EXERCISE AIM. Write out the records again exactly. Nothing should be dropped.

Stored items:
========
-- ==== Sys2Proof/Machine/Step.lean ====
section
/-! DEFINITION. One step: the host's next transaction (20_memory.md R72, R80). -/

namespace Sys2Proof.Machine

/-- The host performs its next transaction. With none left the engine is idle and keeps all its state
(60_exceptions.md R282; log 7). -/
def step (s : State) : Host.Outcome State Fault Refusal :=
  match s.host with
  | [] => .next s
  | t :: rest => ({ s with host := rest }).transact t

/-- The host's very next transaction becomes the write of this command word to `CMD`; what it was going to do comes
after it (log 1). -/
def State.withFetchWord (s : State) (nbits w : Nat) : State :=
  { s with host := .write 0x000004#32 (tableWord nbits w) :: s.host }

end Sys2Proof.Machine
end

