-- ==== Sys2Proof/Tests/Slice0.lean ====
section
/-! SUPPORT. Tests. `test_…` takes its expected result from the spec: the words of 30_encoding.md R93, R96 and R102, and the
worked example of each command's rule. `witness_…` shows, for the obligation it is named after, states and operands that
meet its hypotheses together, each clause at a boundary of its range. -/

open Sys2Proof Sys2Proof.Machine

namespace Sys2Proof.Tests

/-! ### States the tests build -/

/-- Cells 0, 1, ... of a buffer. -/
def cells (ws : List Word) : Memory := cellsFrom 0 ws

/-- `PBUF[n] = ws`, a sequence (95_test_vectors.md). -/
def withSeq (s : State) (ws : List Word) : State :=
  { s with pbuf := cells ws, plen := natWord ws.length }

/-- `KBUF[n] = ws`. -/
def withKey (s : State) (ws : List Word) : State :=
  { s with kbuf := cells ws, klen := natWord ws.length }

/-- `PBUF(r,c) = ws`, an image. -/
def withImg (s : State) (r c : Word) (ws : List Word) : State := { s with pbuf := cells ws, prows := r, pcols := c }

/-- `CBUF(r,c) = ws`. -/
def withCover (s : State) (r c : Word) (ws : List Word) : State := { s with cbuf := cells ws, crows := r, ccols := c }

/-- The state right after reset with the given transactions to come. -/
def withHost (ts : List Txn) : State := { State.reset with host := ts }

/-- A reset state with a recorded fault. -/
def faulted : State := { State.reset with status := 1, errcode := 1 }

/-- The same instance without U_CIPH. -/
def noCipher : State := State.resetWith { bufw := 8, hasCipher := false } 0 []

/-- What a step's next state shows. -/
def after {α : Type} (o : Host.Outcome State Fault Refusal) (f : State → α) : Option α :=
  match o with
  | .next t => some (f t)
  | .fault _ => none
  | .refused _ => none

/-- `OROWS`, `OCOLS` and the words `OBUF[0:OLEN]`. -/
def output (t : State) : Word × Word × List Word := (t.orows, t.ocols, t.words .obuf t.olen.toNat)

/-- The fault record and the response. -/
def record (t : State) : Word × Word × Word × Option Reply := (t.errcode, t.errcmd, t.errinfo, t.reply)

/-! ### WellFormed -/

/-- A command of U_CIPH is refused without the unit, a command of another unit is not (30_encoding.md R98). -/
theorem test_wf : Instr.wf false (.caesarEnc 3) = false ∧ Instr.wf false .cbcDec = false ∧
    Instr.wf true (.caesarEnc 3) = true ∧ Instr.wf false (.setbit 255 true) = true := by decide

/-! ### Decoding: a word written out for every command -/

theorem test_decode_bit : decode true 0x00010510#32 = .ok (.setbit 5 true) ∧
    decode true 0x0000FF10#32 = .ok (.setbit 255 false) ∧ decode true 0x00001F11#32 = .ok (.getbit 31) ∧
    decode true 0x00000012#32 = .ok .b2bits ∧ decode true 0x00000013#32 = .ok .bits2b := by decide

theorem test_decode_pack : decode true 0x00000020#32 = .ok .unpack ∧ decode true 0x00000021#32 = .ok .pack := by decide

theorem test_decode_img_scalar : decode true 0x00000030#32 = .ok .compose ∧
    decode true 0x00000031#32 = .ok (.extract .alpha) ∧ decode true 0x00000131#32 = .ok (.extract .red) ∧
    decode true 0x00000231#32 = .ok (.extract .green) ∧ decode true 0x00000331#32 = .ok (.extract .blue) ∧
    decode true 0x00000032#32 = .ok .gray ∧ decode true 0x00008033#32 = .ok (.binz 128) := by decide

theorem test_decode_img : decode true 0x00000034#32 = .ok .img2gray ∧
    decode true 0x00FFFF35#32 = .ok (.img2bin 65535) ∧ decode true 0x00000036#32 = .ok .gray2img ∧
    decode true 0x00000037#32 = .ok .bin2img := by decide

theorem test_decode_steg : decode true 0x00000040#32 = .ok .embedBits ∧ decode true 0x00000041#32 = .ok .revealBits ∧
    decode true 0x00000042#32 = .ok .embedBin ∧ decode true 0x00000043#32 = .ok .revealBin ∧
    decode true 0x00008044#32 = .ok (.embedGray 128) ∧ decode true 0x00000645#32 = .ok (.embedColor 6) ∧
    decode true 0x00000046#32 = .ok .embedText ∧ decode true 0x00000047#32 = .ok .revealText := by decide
========
WRITTEN SOLUTION.
-- ==== Sys2Proof/Machine/Step.lean ====
section
/-! DEFINITION. One step: the host's next transaction (20_memory.md R72, R80). -/

namespace Sys2Proof.Machine

/-- The host performs its next transaction. With none left the engine is idle and keeps all its state
(60_exceptions.md R282; log 7). -/
def step (s : State) : Host.Outcome State Fault Refusal :=
  match s.host with
  | [] => .next s
  | t :: rest => ({ s with host := rest }).transact t

/-- The host's very next transaction becomes the write of this command word to `CMD`; what it was going to do comes
after it (log 1). -/
def State.withFetchWord (s : State) (nbits w : Nat) : State :=
  { s with host := .write 0x000004#32 (tableWord nbits w) :: s.host }

end Sys2Proof.Machine
end

-- ==== Sys2Proof/Tests/Slice0.lean ====
section
/-! SUPPORT. Tests. `test_…` takes its expected result from the spec: the words of 30_encoding.md R93, R96 and R102, and the
worked example of each command's rule. `witness_…` shows, for the obligation it is named after, states and operands that
meet its hypotheses together, each clause at a boundary of its range. -/

open Sys2Proof Sys2Proof.Machine

namespace Sys2Proof.Tests

/-! ### States the tests build -/

/-- Cells 0, 1, ... of a buffer. -/
def cells (ws : List Word) : Memory := cellsFrom 0 ws

/-- `PBUF[n] = ws`, a sequence (95_test_vectors.md). -/
def withSeq (s : State) (ws : List Word) : State :=
  { s with pbuf := cells ws, plen := natWord ws.length }

/-- `KBUF[n] = ws`. -/
def withKey (s : State) (ws : List Word) : State :=
  { s with kbuf := cells ws, klen := natWord ws.length }

/-- `PBUF(r,c) = ws`, an image. -/
def withImg (s : State) (r c : Word) (ws : List Word) : State := { s with pbuf := cells ws, prows := r, pcols := c }

/-- `CBUF(r,c) = ws`. -/
def withCover (s : State) (r c : Word) (ws : List Word) : State := { s with cbuf := cells ws, crows := r, ccols := c }

/-- The state right after reset with the given transactions to come. -/
def withHost (ts : List Txn) : State := { State.reset with host := ts }

/-- A reset state with a recorded fault. -/
def faulted : State := { State.reset with status := 1, errcode := 1 }

/-- The same instance without U_CIPH. -/
def noCipher : State := State.resetWith { bufw := 8, hasCipher := false } 0 []

/-- What a step's next state shows. -/
def after {α : Type} (o : Host.Outcome State Fault Refusal) (f : State → α) : Option α :=
  match o with
  | .next t => some (f t)
  | .fault _ => none
  | .refused _ => none

/-- `OROWS`, `OCOLS` and the words `OBUF[0:OLEN]`. -/
def output (t : State) : Word × Word × List Word := (t.orows, t.ocols, t.words .obuf t.olen.toNat)

/-- The fault record and the response. -/
def record (t : State) : Word × Word × Word × Option Reply := (t.errcode, t.errcmd, t.errinfo, t.reply)

/-! ### WellFormed -/

/-- A command of U_CIPH is refused without the unit, a command of another unit is not (30_encoding.md R98). -/
theorem test_wf : Instr.wf false (.caesarEnc 3) = false ∧ Instr.wf false .cbcDec = false ∧
    Instr.wf true (.caesarEnc 3) = true ∧ Instr.wf false (.setbit 255 true) = true := by decide

/-! ### Decoding: a word written out for every command -/

theorem test_decode_bit : decode true 0x00010510#32 = .ok (.setbit 5 true) ∧
    decode true 0x0000FF10#32 = .ok (.setbit 255 false) ∧ decode true 0x00001F11#32 = .ok (.getbit 31) ∧
    decode true 0x00000012#32 = .ok .b2bits ∧ decode true 0x00000013#32 = .ok .bits2b := by decide

theorem test_decode_pack : decode true 0x00000020#32 = .ok .unpack ∧ decode true 0x00000021#32 = .ok .pack := by decide

theorem test_decode_img_scalar : decode true 0x00000030#32 = .ok .compose ∧
    decode true 0x00000031#32 = .ok (.extract .alpha) ∧ decode true 0x00000131#32 = .ok (.extract .red) ∧
    decode true 0x00000231#32 = .ok (.extract .green) ∧ decode true 0x00000331#32 = .ok (.extract .blue) ∧
    decode true 0x00000032#32 = .ok .gray ∧ decode true 0x00008033#32 = .ok (.binz 128) := by decide

theorem test_decode_img : decode true 0x00000034#32 = .ok .img2gray ∧
    decode true 0x00FFFF35#32 = .ok (.img2bin 65535) ∧ decode true 0x00000036#32 = .ok .gray2img ∧
    decode true 0x00000037#32 = .ok .bin2img := by decide

theorem test_decode_steg : decode true 0x00000040#32 = .ok .embedBits ∧ decode true 0x00000041#32 = .ok .revealBits ∧
    decode true 0x00000042#32 = .ok .embedBin ∧ decode true 0x00000043#32 = .ok .revealBin ∧
    decode true 0x00008044#32 = .ok (.embedGray 128) ∧ decode true 0x00000645#32 = .ok (.embedColor 6) ∧
    decode true 0x00000046#32 = .ok .embedText ∧ decode true 0x00000047#32 = .ok .revealText := by decide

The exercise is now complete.